## Directions for this task
In the listing that follows, the range to quote begins at the line that has "-- ==== Sys2Proof/Machine/GraphOps.lean" and ends after the line that has "Host memory -/"; quote it verbatim and add nothing.
----------
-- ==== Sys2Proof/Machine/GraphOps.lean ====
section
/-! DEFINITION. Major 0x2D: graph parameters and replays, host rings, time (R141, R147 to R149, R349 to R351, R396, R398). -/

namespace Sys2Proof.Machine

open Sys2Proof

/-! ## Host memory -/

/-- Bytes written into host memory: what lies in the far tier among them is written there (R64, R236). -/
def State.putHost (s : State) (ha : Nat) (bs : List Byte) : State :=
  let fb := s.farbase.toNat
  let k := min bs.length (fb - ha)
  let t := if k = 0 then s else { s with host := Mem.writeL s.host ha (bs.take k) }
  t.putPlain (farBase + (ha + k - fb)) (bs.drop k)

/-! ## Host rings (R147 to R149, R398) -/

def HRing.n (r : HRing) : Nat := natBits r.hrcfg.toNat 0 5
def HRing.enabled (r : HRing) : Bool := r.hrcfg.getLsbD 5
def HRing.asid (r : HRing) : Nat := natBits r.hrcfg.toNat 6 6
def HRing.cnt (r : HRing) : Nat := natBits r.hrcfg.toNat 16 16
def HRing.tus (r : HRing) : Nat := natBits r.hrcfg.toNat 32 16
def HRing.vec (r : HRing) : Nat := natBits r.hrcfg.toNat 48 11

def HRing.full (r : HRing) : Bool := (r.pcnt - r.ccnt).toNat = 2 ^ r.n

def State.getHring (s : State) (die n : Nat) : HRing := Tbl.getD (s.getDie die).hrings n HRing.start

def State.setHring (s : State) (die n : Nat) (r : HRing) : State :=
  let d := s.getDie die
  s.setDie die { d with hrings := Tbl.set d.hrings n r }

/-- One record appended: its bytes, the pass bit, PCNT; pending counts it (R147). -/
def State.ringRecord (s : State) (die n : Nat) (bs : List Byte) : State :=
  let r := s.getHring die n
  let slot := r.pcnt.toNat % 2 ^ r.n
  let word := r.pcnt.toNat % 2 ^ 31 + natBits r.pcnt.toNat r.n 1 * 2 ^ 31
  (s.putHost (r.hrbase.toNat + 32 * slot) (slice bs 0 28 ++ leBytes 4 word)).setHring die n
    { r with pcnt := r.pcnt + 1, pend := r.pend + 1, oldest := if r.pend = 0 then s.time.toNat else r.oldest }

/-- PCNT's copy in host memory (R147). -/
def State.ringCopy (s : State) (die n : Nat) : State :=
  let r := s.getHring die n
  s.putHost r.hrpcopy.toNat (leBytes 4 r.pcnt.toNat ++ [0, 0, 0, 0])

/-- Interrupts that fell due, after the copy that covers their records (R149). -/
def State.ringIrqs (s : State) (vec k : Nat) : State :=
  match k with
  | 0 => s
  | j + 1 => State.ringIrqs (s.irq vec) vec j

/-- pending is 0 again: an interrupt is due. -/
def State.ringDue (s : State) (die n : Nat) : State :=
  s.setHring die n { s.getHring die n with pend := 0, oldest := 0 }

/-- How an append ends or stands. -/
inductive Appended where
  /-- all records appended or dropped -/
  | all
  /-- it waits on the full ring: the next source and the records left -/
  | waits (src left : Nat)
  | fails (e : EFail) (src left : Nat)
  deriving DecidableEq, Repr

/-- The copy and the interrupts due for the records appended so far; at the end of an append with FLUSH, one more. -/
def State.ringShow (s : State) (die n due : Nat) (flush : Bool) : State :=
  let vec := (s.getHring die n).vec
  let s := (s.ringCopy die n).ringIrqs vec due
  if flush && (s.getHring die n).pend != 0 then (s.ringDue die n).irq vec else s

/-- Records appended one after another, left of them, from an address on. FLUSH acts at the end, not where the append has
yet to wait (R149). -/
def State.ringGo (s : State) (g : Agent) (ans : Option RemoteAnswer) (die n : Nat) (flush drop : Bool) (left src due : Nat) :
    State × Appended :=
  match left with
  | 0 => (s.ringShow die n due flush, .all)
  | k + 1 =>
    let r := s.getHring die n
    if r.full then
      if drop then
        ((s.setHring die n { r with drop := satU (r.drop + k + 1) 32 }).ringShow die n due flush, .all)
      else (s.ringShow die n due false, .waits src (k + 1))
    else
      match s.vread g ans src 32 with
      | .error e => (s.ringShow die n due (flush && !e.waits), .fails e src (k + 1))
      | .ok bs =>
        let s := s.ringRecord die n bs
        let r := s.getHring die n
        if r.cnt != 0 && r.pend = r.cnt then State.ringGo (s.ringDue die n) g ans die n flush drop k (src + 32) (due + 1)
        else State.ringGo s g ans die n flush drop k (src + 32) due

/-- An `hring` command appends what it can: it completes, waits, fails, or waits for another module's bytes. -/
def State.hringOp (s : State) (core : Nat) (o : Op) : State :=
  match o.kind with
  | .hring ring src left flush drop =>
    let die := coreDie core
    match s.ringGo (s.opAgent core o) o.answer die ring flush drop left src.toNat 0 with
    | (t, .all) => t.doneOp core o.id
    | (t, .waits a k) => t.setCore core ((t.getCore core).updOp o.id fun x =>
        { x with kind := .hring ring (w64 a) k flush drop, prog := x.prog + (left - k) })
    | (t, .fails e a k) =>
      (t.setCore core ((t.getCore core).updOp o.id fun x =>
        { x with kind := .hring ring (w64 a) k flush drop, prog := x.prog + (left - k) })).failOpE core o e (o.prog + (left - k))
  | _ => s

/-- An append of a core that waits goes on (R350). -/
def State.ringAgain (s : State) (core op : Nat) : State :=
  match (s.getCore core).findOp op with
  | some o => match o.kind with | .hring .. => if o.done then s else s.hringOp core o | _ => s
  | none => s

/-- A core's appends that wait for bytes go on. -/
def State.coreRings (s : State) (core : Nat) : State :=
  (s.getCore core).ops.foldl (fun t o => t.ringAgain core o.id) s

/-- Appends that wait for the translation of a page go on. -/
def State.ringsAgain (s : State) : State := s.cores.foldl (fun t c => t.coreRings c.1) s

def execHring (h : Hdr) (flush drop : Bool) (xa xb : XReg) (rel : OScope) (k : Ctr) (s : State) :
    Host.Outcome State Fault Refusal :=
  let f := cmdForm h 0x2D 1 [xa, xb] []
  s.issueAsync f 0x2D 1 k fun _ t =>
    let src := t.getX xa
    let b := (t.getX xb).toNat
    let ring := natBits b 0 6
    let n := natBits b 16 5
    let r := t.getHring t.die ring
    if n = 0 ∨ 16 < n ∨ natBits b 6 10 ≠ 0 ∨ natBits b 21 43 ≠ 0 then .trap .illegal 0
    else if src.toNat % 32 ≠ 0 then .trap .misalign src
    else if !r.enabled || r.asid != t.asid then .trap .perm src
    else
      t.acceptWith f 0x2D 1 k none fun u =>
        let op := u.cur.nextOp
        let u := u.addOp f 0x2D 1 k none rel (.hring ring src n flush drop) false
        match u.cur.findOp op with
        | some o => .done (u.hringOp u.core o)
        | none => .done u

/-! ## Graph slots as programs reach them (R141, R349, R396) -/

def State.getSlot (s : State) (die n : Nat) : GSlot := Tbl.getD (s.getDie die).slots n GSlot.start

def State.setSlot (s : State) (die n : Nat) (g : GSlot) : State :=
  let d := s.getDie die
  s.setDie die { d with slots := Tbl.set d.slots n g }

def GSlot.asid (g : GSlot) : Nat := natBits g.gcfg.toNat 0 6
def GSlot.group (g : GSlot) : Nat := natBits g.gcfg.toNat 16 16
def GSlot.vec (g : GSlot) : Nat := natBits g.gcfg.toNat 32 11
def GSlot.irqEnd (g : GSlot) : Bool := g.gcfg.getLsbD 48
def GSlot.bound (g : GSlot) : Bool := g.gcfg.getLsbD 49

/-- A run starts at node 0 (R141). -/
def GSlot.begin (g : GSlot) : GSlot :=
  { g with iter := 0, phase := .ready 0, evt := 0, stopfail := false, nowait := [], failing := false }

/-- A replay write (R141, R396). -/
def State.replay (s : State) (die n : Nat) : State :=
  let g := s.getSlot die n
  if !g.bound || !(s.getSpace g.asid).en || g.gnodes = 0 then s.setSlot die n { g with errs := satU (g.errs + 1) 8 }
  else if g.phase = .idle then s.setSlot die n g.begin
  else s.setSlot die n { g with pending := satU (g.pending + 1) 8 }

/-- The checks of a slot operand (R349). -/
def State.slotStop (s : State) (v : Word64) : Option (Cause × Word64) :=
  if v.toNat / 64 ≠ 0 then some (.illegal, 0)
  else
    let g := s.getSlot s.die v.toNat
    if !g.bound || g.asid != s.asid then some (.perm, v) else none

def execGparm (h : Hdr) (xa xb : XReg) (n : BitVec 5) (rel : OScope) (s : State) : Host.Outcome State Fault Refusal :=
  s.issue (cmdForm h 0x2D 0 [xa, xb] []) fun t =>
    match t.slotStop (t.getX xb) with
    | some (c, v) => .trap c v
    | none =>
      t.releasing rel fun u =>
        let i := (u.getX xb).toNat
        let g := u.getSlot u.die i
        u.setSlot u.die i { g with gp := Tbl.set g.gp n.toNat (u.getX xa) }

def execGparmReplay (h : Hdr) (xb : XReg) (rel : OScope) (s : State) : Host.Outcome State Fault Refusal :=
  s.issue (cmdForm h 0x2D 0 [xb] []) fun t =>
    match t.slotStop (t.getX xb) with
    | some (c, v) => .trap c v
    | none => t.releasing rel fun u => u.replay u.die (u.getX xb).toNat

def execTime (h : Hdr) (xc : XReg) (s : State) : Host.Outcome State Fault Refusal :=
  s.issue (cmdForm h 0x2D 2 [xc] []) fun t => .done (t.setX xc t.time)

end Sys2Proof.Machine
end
----------
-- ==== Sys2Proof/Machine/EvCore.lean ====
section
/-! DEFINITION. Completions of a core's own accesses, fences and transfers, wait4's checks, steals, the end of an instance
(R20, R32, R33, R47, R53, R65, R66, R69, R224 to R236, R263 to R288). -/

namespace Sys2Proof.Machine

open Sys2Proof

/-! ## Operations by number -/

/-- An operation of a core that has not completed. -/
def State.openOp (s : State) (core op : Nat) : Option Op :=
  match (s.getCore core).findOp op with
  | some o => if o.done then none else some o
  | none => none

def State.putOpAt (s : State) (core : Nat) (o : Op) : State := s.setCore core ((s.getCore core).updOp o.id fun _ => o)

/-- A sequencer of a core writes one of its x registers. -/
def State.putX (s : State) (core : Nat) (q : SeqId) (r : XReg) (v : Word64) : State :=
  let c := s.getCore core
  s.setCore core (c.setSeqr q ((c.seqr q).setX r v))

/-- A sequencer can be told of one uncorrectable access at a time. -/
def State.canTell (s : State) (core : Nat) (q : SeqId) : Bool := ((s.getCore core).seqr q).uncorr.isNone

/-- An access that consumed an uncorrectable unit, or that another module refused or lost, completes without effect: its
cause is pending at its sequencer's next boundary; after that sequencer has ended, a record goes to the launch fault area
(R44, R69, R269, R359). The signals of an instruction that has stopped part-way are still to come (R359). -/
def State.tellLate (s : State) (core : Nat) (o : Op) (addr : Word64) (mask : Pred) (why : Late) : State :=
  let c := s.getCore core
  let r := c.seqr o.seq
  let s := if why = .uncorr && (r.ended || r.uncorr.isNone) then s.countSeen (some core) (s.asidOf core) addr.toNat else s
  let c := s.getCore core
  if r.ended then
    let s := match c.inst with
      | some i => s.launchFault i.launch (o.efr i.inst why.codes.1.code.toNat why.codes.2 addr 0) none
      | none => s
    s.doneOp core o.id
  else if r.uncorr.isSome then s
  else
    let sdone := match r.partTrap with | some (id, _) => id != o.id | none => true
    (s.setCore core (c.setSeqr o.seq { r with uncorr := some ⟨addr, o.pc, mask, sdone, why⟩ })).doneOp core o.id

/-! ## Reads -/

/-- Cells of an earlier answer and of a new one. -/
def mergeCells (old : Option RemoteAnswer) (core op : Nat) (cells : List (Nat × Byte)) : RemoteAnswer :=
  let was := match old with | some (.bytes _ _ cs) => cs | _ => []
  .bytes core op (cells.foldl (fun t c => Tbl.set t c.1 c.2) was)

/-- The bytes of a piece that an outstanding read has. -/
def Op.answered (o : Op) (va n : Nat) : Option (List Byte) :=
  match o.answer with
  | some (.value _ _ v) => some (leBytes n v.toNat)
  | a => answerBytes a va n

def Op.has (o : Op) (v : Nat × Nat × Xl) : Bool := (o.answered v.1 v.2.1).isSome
----------
## Solved problem
-- ==== Sys2Proof/Machine/GraphOps.lean ====
section
/-! DEFINITION. Major 0x2D: graph parameters and replays, host rings, time (R141, R147 to R149, R349 to R351, R396, R398). -/

namespace Sys2Proof.Machine

open Sys2Proof

/-! ## Host memory -/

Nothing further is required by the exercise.